What is being asked ▸
In the records that follow, find each line containing "amounts" and copy it.
Available data: Begin
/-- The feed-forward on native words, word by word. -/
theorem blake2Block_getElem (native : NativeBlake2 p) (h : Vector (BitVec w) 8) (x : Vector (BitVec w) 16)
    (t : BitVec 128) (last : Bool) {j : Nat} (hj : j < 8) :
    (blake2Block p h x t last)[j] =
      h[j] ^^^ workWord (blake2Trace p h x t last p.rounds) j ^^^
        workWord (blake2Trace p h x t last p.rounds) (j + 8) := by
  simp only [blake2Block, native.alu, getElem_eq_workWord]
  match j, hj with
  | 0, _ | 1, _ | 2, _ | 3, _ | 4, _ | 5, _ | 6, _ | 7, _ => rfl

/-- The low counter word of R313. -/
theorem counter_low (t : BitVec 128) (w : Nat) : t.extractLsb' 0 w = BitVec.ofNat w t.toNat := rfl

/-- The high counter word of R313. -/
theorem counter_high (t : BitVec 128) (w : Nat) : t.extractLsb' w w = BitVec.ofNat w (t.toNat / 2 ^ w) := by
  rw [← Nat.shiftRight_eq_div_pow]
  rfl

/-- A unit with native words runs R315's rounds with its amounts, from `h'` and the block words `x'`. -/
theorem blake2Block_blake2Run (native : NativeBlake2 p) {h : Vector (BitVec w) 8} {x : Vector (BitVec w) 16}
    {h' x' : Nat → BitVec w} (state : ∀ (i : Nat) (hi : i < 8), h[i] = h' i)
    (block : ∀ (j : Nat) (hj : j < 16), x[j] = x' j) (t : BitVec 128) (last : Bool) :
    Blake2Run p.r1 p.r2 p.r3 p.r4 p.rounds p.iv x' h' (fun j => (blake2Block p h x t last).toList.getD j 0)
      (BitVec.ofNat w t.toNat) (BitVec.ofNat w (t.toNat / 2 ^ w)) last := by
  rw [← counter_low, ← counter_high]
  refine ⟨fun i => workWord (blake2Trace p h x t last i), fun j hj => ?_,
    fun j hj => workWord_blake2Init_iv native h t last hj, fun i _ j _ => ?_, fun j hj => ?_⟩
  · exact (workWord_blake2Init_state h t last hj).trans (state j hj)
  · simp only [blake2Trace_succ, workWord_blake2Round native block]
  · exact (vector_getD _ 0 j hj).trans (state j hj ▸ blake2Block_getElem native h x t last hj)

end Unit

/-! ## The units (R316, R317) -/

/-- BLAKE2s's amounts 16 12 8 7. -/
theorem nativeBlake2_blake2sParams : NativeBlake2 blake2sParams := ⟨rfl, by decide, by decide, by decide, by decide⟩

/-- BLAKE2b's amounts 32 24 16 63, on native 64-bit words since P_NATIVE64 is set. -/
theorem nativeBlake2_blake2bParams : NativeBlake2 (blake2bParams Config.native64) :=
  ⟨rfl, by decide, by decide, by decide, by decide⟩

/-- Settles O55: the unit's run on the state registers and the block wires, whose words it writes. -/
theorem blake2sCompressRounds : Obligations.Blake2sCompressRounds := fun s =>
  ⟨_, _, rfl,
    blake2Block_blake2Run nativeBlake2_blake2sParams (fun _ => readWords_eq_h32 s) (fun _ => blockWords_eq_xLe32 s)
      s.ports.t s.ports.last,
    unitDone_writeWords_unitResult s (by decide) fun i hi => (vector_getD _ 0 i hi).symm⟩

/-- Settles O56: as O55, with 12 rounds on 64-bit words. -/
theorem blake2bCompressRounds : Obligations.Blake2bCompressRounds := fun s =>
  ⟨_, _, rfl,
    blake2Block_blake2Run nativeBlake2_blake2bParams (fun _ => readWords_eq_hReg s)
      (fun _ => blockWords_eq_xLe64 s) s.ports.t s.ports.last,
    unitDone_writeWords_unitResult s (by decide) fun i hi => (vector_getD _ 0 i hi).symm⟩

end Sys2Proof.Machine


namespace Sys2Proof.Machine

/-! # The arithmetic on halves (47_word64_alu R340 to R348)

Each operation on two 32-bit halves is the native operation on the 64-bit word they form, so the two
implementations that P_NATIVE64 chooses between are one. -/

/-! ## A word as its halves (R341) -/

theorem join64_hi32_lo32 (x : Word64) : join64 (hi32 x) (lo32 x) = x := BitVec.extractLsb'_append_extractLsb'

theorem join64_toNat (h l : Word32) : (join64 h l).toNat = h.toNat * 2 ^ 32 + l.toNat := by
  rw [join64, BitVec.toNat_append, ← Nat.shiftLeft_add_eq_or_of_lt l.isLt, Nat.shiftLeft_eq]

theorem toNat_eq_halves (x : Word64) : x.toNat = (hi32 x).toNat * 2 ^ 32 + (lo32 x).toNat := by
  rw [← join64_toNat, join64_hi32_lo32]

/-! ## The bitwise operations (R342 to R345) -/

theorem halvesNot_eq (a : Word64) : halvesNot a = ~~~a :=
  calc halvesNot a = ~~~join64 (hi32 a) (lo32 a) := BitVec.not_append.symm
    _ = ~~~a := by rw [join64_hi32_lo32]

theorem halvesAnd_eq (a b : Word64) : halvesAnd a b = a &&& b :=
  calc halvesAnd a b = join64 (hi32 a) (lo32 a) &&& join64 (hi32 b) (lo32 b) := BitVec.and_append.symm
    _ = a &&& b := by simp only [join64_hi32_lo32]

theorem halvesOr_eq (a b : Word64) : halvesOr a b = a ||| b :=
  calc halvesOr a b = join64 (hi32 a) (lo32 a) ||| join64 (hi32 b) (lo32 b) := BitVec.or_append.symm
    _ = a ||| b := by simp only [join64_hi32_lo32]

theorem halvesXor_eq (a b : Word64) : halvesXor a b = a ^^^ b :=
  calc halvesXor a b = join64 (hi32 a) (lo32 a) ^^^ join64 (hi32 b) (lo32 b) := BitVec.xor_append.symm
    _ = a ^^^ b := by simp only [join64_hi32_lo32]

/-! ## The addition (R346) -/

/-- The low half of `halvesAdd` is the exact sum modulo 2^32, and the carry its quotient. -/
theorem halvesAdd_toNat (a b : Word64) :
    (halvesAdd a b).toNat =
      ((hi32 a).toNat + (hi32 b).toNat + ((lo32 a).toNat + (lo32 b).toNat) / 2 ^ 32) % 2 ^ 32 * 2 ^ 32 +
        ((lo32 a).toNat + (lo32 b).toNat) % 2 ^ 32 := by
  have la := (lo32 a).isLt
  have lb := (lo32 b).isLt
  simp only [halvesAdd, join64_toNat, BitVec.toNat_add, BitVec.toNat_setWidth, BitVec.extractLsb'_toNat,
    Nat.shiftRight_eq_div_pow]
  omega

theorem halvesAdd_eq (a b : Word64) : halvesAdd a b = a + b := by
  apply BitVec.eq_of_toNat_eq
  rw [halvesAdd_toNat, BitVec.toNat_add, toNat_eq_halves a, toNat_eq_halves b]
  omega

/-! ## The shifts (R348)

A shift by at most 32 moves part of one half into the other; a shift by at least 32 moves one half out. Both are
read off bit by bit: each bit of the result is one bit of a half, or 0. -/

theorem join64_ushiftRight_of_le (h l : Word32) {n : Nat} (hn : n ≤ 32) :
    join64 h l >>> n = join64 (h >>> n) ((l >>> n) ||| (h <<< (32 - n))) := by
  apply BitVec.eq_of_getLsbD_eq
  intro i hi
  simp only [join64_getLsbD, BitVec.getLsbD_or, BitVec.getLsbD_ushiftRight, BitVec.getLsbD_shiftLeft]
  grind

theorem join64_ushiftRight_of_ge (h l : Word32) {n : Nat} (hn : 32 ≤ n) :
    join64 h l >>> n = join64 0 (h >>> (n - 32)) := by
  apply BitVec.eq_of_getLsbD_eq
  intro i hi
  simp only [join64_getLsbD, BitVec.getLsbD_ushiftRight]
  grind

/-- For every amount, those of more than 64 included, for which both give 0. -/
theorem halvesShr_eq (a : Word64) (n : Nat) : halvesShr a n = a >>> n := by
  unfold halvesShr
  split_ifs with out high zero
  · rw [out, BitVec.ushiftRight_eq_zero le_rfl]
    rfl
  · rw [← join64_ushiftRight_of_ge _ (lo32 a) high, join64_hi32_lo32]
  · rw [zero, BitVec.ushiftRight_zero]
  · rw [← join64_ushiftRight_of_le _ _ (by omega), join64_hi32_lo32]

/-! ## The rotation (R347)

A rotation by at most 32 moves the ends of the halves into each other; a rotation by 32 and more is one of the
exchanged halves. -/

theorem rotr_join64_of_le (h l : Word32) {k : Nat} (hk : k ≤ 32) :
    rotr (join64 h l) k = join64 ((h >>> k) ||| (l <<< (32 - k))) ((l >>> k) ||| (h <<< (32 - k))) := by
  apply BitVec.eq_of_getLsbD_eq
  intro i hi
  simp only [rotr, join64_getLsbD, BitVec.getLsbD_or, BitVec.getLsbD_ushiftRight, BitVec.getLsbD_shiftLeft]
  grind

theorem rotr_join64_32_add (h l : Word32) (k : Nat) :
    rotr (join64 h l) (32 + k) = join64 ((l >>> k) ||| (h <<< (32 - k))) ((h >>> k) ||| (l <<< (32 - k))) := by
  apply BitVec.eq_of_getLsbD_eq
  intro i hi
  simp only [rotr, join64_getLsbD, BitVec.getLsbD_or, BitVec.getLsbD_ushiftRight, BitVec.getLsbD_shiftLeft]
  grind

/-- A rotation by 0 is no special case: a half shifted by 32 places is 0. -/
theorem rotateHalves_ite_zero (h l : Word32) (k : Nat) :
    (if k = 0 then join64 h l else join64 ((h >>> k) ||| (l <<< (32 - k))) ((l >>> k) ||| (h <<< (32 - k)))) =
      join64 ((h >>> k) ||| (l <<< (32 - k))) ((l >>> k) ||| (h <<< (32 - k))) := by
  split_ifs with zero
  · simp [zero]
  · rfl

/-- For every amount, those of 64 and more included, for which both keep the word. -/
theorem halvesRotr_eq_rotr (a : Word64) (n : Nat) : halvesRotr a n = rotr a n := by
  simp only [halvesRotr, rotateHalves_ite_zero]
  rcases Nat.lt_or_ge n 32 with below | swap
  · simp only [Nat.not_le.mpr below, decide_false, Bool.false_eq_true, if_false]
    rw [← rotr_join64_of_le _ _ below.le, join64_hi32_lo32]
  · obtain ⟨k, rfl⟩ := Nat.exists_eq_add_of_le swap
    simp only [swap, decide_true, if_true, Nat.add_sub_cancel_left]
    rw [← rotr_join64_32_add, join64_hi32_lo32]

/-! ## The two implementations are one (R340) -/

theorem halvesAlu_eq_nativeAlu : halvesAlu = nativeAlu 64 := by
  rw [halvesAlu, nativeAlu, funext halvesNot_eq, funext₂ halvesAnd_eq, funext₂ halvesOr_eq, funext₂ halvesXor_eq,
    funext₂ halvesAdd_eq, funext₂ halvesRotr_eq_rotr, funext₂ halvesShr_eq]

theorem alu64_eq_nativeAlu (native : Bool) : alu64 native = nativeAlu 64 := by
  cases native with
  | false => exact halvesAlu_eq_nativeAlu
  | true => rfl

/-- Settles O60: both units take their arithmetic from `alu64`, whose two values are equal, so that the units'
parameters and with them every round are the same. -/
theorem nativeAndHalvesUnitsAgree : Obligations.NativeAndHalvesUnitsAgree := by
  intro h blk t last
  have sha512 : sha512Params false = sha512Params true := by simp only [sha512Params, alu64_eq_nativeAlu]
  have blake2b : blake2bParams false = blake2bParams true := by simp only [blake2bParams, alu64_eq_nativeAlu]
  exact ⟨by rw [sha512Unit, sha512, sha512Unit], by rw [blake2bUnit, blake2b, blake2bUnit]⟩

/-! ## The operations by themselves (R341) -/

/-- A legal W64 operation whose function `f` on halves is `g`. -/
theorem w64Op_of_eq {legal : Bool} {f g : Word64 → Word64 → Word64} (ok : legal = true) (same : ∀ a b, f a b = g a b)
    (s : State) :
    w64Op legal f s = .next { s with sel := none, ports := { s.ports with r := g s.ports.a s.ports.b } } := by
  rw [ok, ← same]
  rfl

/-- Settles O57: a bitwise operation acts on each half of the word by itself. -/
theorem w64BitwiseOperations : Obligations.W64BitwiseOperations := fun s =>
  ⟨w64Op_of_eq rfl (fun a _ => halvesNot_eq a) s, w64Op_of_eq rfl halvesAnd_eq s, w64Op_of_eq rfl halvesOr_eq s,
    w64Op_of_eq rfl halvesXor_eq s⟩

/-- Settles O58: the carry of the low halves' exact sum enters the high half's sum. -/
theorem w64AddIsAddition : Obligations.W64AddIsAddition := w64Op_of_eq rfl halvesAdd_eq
Available data: End
Response area ▸
/-- A unit with native words runs R315's rounds with its amounts, from `h'` and the block words `x'`. -/
/-- BLAKE2s's amounts 16 12 8 7. -/
/-- BLAKE2b's amounts 32 24 16 63, on native 64-bit words since P_NATIVE64 is set. -/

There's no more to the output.